Возле клуба и на заборе, ограждающем памятник Ленину (забор почему-то представлял собой гигантские цепи), как обычно в эту пору, было многолюдно. Молодёжь курила, шумела, смеялась. В танцах как раз был объявлен перерыв, и все двери клуба распахнули настежь. Чувствовалось, что основной накал танцев перевалил за какую-то невидимую черту и стал заметно угасать. Многие пары и одинокие фигуры потянулись от клуба в разных направлениях…
Витю сразу окликнули, посыпались рукопожатия, восклицания, шуточки, просьбы спеть что-нибудь… Стало легче на душе, и волна благодарности к этим людям поднялась в Витином сердце. Всё-таки любили его в посёлке, уважали.

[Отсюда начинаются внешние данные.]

/-- Configuration space by the field numbers of assumption 11. Written: 0 LTR Mechanism Enable, 1 Max Snoop and 2 Max No-Snoop
Latency, 3 buses assigned, 4 MSI-X Function Mask of the function, 17 ARI Forwarding, 20 to 25 the halves of BAR0, BAR2 and BAR4
of the PF, 26 to 29 those of VF BAR0 and VF BAR2. Fields with a row of their own change by it alone. -/
def State.writeCfg (s : State) (f off : Nat) (v : Word) : State :=
  let h := s.hif
  match off with
  | 0 => { s with hif := { h with ltrEnable := v.getLsbD 0 } }
  | 1 => { s with hif := { h with ltrMax := v.setWidth 16 } }
  | 2 => { s with hif := { h with ltrMaxNo := v.setWidth 16 } }
  | 3 => if 1 ≤ v.toNat ∧ v.toNat ≤ 4 ∧ !h.vfEnable then { s with hif := { h with buses := v.toNat } } else s
  | 4 => s.functionMask f (v.getLsbD 0)
  | 17 => if h.vfEnable || f != 0 then s else { s with hif := { h with ari := v.getLsbD 0, numVfs := if v.getLsbD 0 then h.numVfs else 0 } }
  | 20 | 21 => if f = 0 then s.setPort 0 { (s.fn 0).port with bar0 := barPut (s.fn 0).port.bar0 (off == 21) 16 v } else s
  | 22 | 23 => if f = 0 then s.setPort 0 { (s.fn 0).port with bar2 := barPut (s.fn 0).port.bar2 (off == 23) 16 v } else s
  | 24 | 25 => if f = 0 then s.setPort 0 { (s.fn 0).port with bar4 := barPut (s.fn 0).port.bar4 (off == 25) 20 v } else s
  | 26 | 27 => if f = 0 then { s with hif := { h with vfBar0 := barPut h.vfBar0 (off == 27) 16 v } } else s
  | 28 | 29 => if f = 0 then { s with hif := { h with vfBar2 := barPut h.vfBar2 (off == 29) 16 v } } else s
  | _ => s

/-- Capability structures of configuration space (R20): bit 0 PCI Express with FLR, 1 MSI-X, 2 AER, 3 ARI, and on the PF 4 SR-IOV,
5 LTR, 6 L1 PM substates, 7 DOE, 8 IDE. MSI, CXL, TDISP, ATS, PRI and PASID have none. -/
def capabilities (f : Nat) : Word := if f = 0 then 0x1FF else 0xF

/-- What reads: besides the fields written, 5 Vendor ID, 6 Device ID, 7 Revision ID, 8 class code (R21), 9 MSI-X Table Size (R34),
10 InitialVFs, 11 TotalVFs, 12 First VF Offset, 13 VF Stride, 14 NumVFs, 15 VF Enable, 16 VF Device ID (R20 to R23), 18 Memory Space
Enable and Bus Master Enable, 30 the capability structures, and of the options of R20: 31 the largest payload and 32 read request
in bytes, 33 outstanding requests, 34 the default completion timeout in ms, 35 the highest RATE code and 36 WIDTH, 37 link and
38 selective IDE streams. VFs have no LTR, SR-IOV or BARs of their own (R25). -/
def State.readCfg (s : State) (f off : Nat) : Word :=
  let p := (s.fn f).port
  let pf := fun (w : Word) => if f = 0 then w else 0
  match off with
  | 5 => fieldAt Config.vendorId.toNat 0
  | 6 => if f = 0 then 0x9640 else 0x9641
  | 7 => 0xB0
  | 8 => 0x1080
  | 9 => fieldAt ((s.fn f).ten.msix - 1) 0
  | 10 => pf (fieldAt s.hif.totalVfs 0)
  | 11 => pf (fieldAt s.hif.totalVfs 0)
  | 12 => pf 1
  | 13 => pf 1
  | 14 => pf (fieldAt s.hif.numVfs 0)
  | 15 => pf (flagAt s.hif.vfEnable 0)
  | 16 => pf 0x9641
  | 17 => pf (flagAt s.hif.ari 0)
  | 18 => flagAt p.mse 1 ||| flagAt p.bme 2
  | 20 => pf (barHalf p.bar0 false)
  | 21 => pf (barHalf p.bar0 true)
  | 22 => pf (barHalf p.bar2 false)
  | 23 => pf (barHalf p.bar2 true)
  | 24 => pf (barHalf p.bar4 false)
  | 25 => pf (barHalf p.bar4 true)
  | 26 => pf (barHalf s.hif.vfBar0 false)
  | 27 => pf (barHalf s.hif.vfBar0 true)
  | 28 => pf (barHalf s.hif.vfBar2 false)
  | 29 => pf (barHalf s.hif.vfBar2 true)
  | 30 => capabilities f
  | 31 => 512
  | 32 => 4096
  | 33 => 4096
  | 34 => 50
  | 35 => 4
  | 36 => 16
  | 37 => pf 1
  | 38 => pf 8
  | 0 => flagAt s.hif.ltrEnable 0
  | 1 => s.hif.ltrMax.setWidth 32
  | 2 => s.hif.ltrMaxNo.setWidth 32
  | 3 => fieldAt s.hif.buses 0
  | 4 => flagAt (s.fn f).msixMask 0
  | _ => 0

/-! ## REGISTER_WRITE -/

/-- One 4-byte write. BAR4 is the PF's, and ignores writes in ALARMED mode (R33). -/
def State.write1 (s : State) (f bar off : Nat) (v : Word) : State :=
  if bar = 0 then s.write0 f off v
  else if bar = 2 then s.write2 f off v
  else if bar = 4 ∧ f = 0 ∧ !s.rnd.alarmed then s.write4 off v
  else s

/-- An offset lies in the BAR of a function (R25). -/
def inBar (f bar off : Nat) : Bool :=
  (bar == 0 || bar == 2) && decide (off < 0x10000) || bar == 4 && f == 0 && decide (off < 0x100000)

/-- A configuration request gets Configuration Request Retry Status: configuration space is not ready, or a VF does not answer yet
(R36; for the VF: DESIGN CHOICE, assumption 11). -/
def State.retries (s : State) (f : Nat) : Bool :=
  s.up && s.hif.linkUp && s.pwr.state != 4 && s.fnExists f && !s.hif.linkBroken && !(s.fn f).port.ideBroken

/-- REGISTER_WRITE (R5, R26): an 8-byte write is two of 4 bytes, the low one first. -/
def execRegisterWrite (fn : Fin 1024) (bar off size : Nat) (v : QWord) (s : State) : Host.Outcome State Fault Refusal :=
  let f := fn.val
  .next (
    if bar = 6 then (if s.cfgReaches f && !s.scrapped then s.writeCfg f off (v.setWidth 32) else s)
    else if !inBar f bar off then s
    else s.access f off size fun t =>
      let t1 := t.write1 f bar off (v.setWidth 32)
      if size = 8 then t1.write1 f bar (off + 4) (v.extractLsb' 32 32) else t1)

Ещё когда учился в школе, он активно участвовал в самодеятельности и имел заметный успех. Да ещё с девятого класса стал печатать в районной газете свои стихи, что вызывало особенное почтение односельчан. «Поэт» - полушутя, полусерьёзно говорили о нём. А когда он поступил в Ленинградский институт культуры, его стали звать «пан Артист!», и опять же за шутливым прозванием чувствовалось почтение…
Учился Витя на колхозную стипендию, поэтому вернулся по окончании института в посёлок и стал работать в клубе художественным руководителем. Вот уже второй год как пошёл…

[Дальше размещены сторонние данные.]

/-- The main domain comes up (R42, R354, R359, R360, R386, R435, R437, R464, R471): after PERST_N is released, after a
brown-out, and at the resets that a mailbox command schedules. A thermal hold that is not cool, and a loaded EXTEST, keep the
domain down; a release or a recovery without its cause, and a reset that is not due, change nothing. A cold boot with no token in the buffer
and no transition interrupted leaves the life-cycle rows and the integrator key hash; the link stands as it trained, HBM is
trained, Rind's configuration and the fault collector's are loaded and the root clock locks. A SCRAPPED device comes up
with its clock and its link alone. -/
def Obligations.MainDomainComesUp : Prop :=
  (∀ (b : BootIn) (s : State), s.pwr.vaon = true → s.pwr.main = true → s.pwr.perst = true →
    let x := s.released b
    exec (.perstNRelease b) s = .next (if x.up then x.boot b 0 else x)
    ∧ x = { s with pwr := x.pwr } ∧ x.pwr.perst = false
    ∧ (x.up = true ↔ (s.pwr.held = false ∨ (s.pwr.sampled b.temps).cool = true) ∧ s.extestLoaded = false))
  ∧ (∀ (b : BootIn) (s : State), s.pwr.vaon = false ∨ s.pwr.main = false ∨ s.pwr.perst = false →
      exec (.perstNRelease b) s = .next s)
  ∧ (∀ (b : BootIn) (s : State), s.pwr.vaon = true → s.pwr.main = false → s.pwr.perst = false →
      let x := s.countPowerUp
      exec (.brownOutRecover b) s = .next (if x.up then x.boot b 0 else x)
      ∧ x.pwr = { s.pwr with main := true } ∧ (x.up = true ↔ s.pwr.held = false ∧ s.pwr.extest = false))
  ∧ (∀ (b : BootIn) (s : State), s.pwr.vaon = false ∨ s.pwr.main = true ∨ s.pwr.perst = true →
      exec (.brownOutRecover b) s = .next s)
  ∧ (∀ (b : BootIn) (s : State),
      (s.up = true → s.due s.lc.schedLc = true → exec (.lcReset b) s = .next (s.coldClear.boot b 2))
      ∧ (s.up = true → s.due s.lc.schedLc = false → s.due s.lc.schedWarm = true → exec (.lcReset b) s = .next (s.warm b))
      ∧ (s.up = false ∨ (s.due s.lc.schedLc = false ∧ s.due s.lc.schedWarm = false) → exec (.lcReset b) s = .next s))
  ∧ ∀ (b : BootIn) (s : State) (cause : Nat), cause ≠ 1 → s.interrupted = none → s.lc.token = none →
      s.upTo b (s.boot b cause)

/-- The life-cycle reset carries out the transition of a buffered token that still passes its checks (R357 to R360): the
intent and state rows of the target are burnt whole, the state is the target, the integrator key hash is the token's where
INTEGRATOR is entered, where no loss of power cuts it (R370), the buffer is empty and LC_LAST_RESULT says that ACTION 1 ended with ST_OK. -/
def Obligations.LifeCycleMovesByToken : Prop :=
  ∀ (b : BootIn) (s : State) (k : Token), s.up = true → s.due s.lc.schedLc = true → s.interrupted = none →
    b.lcCut = none → s.scrapped = false → s.lc.token = some k → k.action = 1 → s.tokenBad k s.lc.retained = none → s.tokenSigsOk k = true →
    s.highAlarm = false →
    ∃ t, exec (.lcReset b) s = .next t ∧ t.lcState = k.toLc ∧ s.lcState < k.toLc
      ∧ rowBit t.lc.complete (intentRow k.toLc) = true ∧ rowBit t.lc.complete (stateRow k.toLc) = true
      ∧ rowBit t.lc.started (intentRow k.toLc) = true ∧ rowBit t.lc.started (stateRow k.toLc) = true
      ∧ t.lc.ikh = (if k.toLc = 2 then k.newIkh else s.lc.ikh) ∧ (k.toLc = 2 → t.lc.ikhSet = true)
      ∧ t.lc.token = none ∧ t.lc.resValid = true ∧ t.lc.resAction = 1 ∧ t.lc.resStatus = 0 ∧ t.lc.schedLc = none
      ∧ t.lc.schedWarm = none

/-- A warm reset (R116, R117, R380, R385), at its instant after a plain RECOVERY: queue pairs, the SPDM session and work
leave; the link, MSI-X tables, tenant configuration, vault slots, life-cycle rows, alarms of Rind,
the tick and the ledger's power-cycle count stay. -/
def Obligations.WarmResetKeeps : Prop :=
  ∀ (b : BootIn) (s : State), s.up = true → s.due s.lc.schedLc = false → s.due s.lc.schedWarm = true →
    s.interrupted = none → s.lc.token = none → s.tablesWf →
    ∃ t, exec (.lcReset b) s = .next t ∧ t = s.warm b ∧ t.qm = {} ∧ t.spdm = {} ∧ t.orc.items = []
      ∧ t.hif.linkUp = s.hif.linkUp ∧ t.hif.rate = s.hif.rate ∧ t.hif.width = s.hif.width ∧ t.hif.keyed = s.hif.keyed
      ∧ t.hif.lpbkDepth = 0 ∧ t.orc.tick = s.orc.tick ∧ t.lc.started = s.lc.started ∧ t.lc.complete = s.lc.complete
      ∧ t.rnd.alarm = s.rnd.alarm ∧ t.log.pcycle = s.log.pcycle ∧ t.pwr.main = true
      ∧ t.lc.schedWarm = none ∧ ∀ f, (t.fn f).ten.st = (s.fn f).ten.st ∧ (t.fn f).ten.slots = (s.fn f).ten.slots
        ∧ ∀ v, ((t.fn f).vec v).addr = ((s.fn f).vec v).addr ∧ ((t.fn f).vec v).mask = ((s.fn f).vec v).mask


/-! ## The link and configuration space -/

/-- The link and what the VFs of configuration space do (R20, R23, R36, R37, R39, R42, R116): link-down drops the work, the
queue pairs and the records of configuration space, is recorded and raises HIF_LINK; training sets rate and width; VF Enable
and NumVFs follow the bus range. A VF that VF Enable takes away is reset as by FLR. -/
def Obligations.LinkAndVfs : Prop :=
  ∀ s : State,
    (∀ how, s.up = true → s.hif.linkUp = true →
      exec (.linkDown how) s = .next ((s.linkDrop.logWord 0x070 (linkCode how) 0).raise 2 0xFF 0))
    ∧ (s.linkDrop.hif = { s.hif with
        linkUp := false, flit := false, rate := 0, width := 0, cfgReady := false, vfEnable := false, numVfs := 0, vfSetAt := none
        vfBar0 := 0, vfBar2 := 0, ltrEnable := false, ltrMax := 0, ltrMaxNo := 0, linkSecure := false, selSecure := 0, keyed := 0
        linkBroken := false }
      ∧ s.linkDrop.spdm = {} ∧ (∀ it ∈ s.linkDrop.orc.items, it.fn ∉ s.fnList)
      ∧ (∀ f ∈ s.fnList, ∀ q, s.linkDrop.qp f q = {}) ∧ s.keysKept s.linkDrop ∧ s.linkDrop.lc = s.lc
      ∧ s.linkDrop.nv = s.nv ∧ s.linkDrop.log = s.log ∧ s.linkDrop.pwr = s.pwr ∧ s.linkDrop.flt.cause = s.flt.cause)
    ∧ (∀ rate width flit, s.up = true → trains rate width = true →
      exec (.linkRetrain rate width flit) s = .next ({ s with hif := { s.hif with
        linkUp := true, rate := rate, width := width, flit := flit || rate == 4, cfgReady := true
        lpbkPartner := false, linkBroken := false } }).refresh)
    ∧ (s.reaches 0 = true → s.scrapped = false →
      exec .vfEnableSet s = .next ({ s with hif := { s.hif with
        vfEnable := true, vfSetAt := if s.hif.vfEnable then s.hif.vfSetAt else some s.now } }).refresh)
    ∧ (s.reaches 0 = true → s.hif.vfEnable = true → exec .vfEnableClear s = .next s.vfsOff
      ∧ s.vfsOff.hif = { s.hif with vfEnable := false, vfSetAt := none } ∧ s.vfsOff.log = s.log ∧ s.keysKept s.vfsOff
      ∧ ∀ f ∈ s.fnList, f ≠ 0 → (∀ q, s.vfsOff.qp f q = {}) ∧ (s.vfsOff.fn f).port.mse = false
        ∧ (s.vfsOff.fn f).port.bme = false ∧ (s.vfsOff.fn f).ten = (s.fn f).ten)
    ∧ (∀ n, s.reaches 0 = true → s.hif.vfEnable = false → s.scrapped = false →
      exec (.numvfsWrite n) s = .next { s with hif := { s.hif with
        numVfs := min n.toNat (min (if s.hif.ari then 1023 else 0) (256 * s.hif.buses - 1)) } })
    ∧ (∀ (fn : Fin 1024) (v : Bool), s.cfgReaches fn.val = true →
      exec (.memorySpaceEnableWrite fn v) s = .next (s.setPort fn.val { (s.fn fn.val).port with mse := v })
      ∧ exec (.busMasterEnableWrite fn v) s = .next (s.setPort fn.val { (s.fn fn.val).port with bme := v }))
    ∧ (∀ how, s.up = false ∨ s.hif.linkUp = false → exec (.linkDown how) s = .next s)
    ∧ (∀ rate width flit, s.up = false ∨ trains rate width = false → exec (.linkRetrain rate width flit) s = .next s)
    ∧ (s.reaches 0 = false ∨ s.scrapped = true → exec .vfEnableSet s = .next s)
    ∧ (s.reaches 0 = false ∨ s.hif.vfEnable = false → exec .vfEnableClear s = .next s)
    ∧ (∀ n, s.reaches 0 = false ∨ s.hif.vfEnable = true ∨ s.scrapped = true → exec (.numvfsWrite n) s = .next s)
    ∧ (∀ (fn : Fin 1024) (v : Bool), s.cfgReaches fn.val = false →
      exec (.memorySpaceEnableWrite fn v) s = .next s ∧ exec (.busMasterEnableWrite fn v) s = .next s)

К Вите подошла Зинка Косова, давно «положившая» на него глаз. Гриша куда-то исчез, да и женатый человек, а братик – молодой, симпатичный, образованный… Поэт и Артист!

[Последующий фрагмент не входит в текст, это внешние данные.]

/-! ## setBlob -/

@[simp] theorem State.setBlob_pending (t n : Nat) (x : Blob) : (s.setBlob t n x).pending = s.pending := by unfold State.setBlob; split <;> rfl
@[simp] theorem State.setBlob_outbox (t n : Nat) (x : Blob) : (s.setBlob t n x).outbox = s.outbox := by unfold State.setBlob; split <;> rfl
@[simp] theorem State.setBlob_free (t n : Nat) (x : Blob) : (s.setBlob t n x).free = s.free := by unfold State.setBlob; split <;> rfl
@[simp] theorem State.setBlob_hif (t n : Nat) (x : Blob) : (s.setBlob t n x).hif = s.hif := by unfold State.setBlob; split <;> rfl
@[simp] theorem State.setBlob_spdm (t n : Nat) (x : Blob) : (s.setBlob t n x).spdm = s.spdm := by unfold State.setBlob; split <;> rfl
@[simp] theorem State.setBlob_fns (t n : Nat) (x : Blob) : (s.setBlob t n x).fns = s.fns := by unfold State.setBlob; split <;> rfl
@[simp] theorem State.setBlob_qm (t n : Nat) (x : Blob) : (s.setBlob t n x).qm = s.qm := by unfold State.setBlob; split <;> rfl
@[simp] theorem State.setBlob_orc (t n : Nat) (x : Blob) : (s.setBlob t n x).orc = s.orc := by unfold State.setBlob; split <;> rfl
@[simp] theorem State.setBlob_eng (t n : Nat) (x : Blob) : (s.setBlob t n x).eng = s.eng := by unfold State.setBlob; split <;> rfl
@[simp] theorem State.setBlob_hbm (t n : Nat) (x : Blob) : (s.setBlob t n x).hbm = s.hbm := by unfold State.setBlob; split <;> rfl
@[simp] theorem State.setBlob_pulp (t n : Nat) (x : Blob) : (s.setBlob t n x).pulp = s.pulp := by unfold State.setBlob; split <;> rfl
@[simp] theorem State.setBlob_nv (t n : Nat) (x : Blob) : (s.setBlob t n x).nv = s.nv := by unfold State.setBlob; split <;> rfl
@[simp] theorem State.setBlob_rng (t n : Nat) (x : Blob) : (s.setBlob t n x).rng = s.rng := by unfold State.setBlob; split <;> rfl
@[simp] theorem State.setBlob_mp (t n : Nat) (x : Blob) : (s.setBlob t n x).mp = s.mp := by unfold State.setBlob; split <;> rfl
@[simp] theorem State.setBlob_lc (t n : Nat) (x : Blob) : (s.setBlob t n x).lc = s.lc := by unfold State.setBlob; split <;> rfl
@[simp] theorem State.setBlob_rnd (t n : Nat) (x : Blob) : (s.setBlob t n x).rnd = s.rnd := by unfold State.setBlob; split <;> rfl
@[simp] theorem State.setBlob_flt (t n : Nat) (x : Blob) : (s.setBlob t n x).flt = s.flt := by unfold State.setBlob; split <;> rfl
@[simp] theorem State.setBlob_log (t n : Nat) (x : Blob) : (s.setBlob t n x).log = s.log := by unfold State.setBlob; split <;> rfl
@[simp] theorem State.setBlob_pwr (t n : Nat) (x : Blob) : (s.setBlob t n x).pwr = s.pwr := by unfold State.setBlob; split <;> rfl
@[simp] theorem State.setBlob_grp (t n : Nat) (x : Blob) : (s.setBlob t n x).grp = s.grp := by unfold State.setBlob; split <;> rfl
@[simp] theorem State.setBlob_sb (t n : Nat) (x : Blob) : (s.setBlob t n x).sb = s.sb := by unfold State.setBlob; split <;> rfl
@[simp] theorem State.setBlob_tap (t n : Nat) (x : Blob) : (s.setBlob t n x).tap = s.tap := by unfold State.setBlob; split <;> rfl

end Sys2Proof.Machine
end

- Здра-авствуй, Ви-итя, - растягивая слова, жеманно произнесла она. – Где это ты пропада-аешь? Хоть бы спел что-нибудь…
- Хорошо, сейчас начнут играть, спою, - поспешно ответил Витя, не желая выслушивать упрашивания, особенно от Зинки. Витя уже несколько раз провожал её, но всякий раз от её поцелуев было муторно и на душе, и просто физически. Однако резко оборвать с ней отношения он почему-то не мог, и начинал за это тихо презирать себя. «Неужели и сегодня придётся идти с ней?» - с брезгливостью подумал он и поспешил на сцену.
Музыканты курили прямо на сцене, хотя Витя постоянно ругал их за это. Увидев его, «лабухи» побросали окурки на пол, затоптали их и театрально приветствовали худрука. Вите не хотелось ругаться, поэтому он сразу обговорил с ними, какие песни споёт, и попросил начинать. После большого похода в лес ему очень хотелось петь, наблюдать за танцующими, слышать свой голос в динамиках, ловить одобрительные или даже восхищённые взгляды девушек… Он запел. В зал сразу хлынул поток людей, поднялся свист и грохот, всё заходило ходуном. Ужасное бескультурье, огромная пропасть, отделяющая настоящее искусство от подобных выступлений,- а почему-то страшно приятно, хочется увеличить накал страстей ещё больше! Что это? Отсутствие самоконтроля, низкий вкус или жажда хотя бы такого исковерканного успеха? Витя, молодой человек 25 лет, приобщённый к музам, проживший целую юность в Ленинграде, поднимавшийся в своих мечтах и замыслах до звёздных высот, познавший настоящую любовь к женщине, - пел сейчас подвыпившей толпе, визжащей и прыгающей,и испытывал от этого удовольствие!Что произошло?Что оборвалось, обломилось и сгорело в душе, если он уже в этом возрасте – пропащий, старый, никчёмный человек?!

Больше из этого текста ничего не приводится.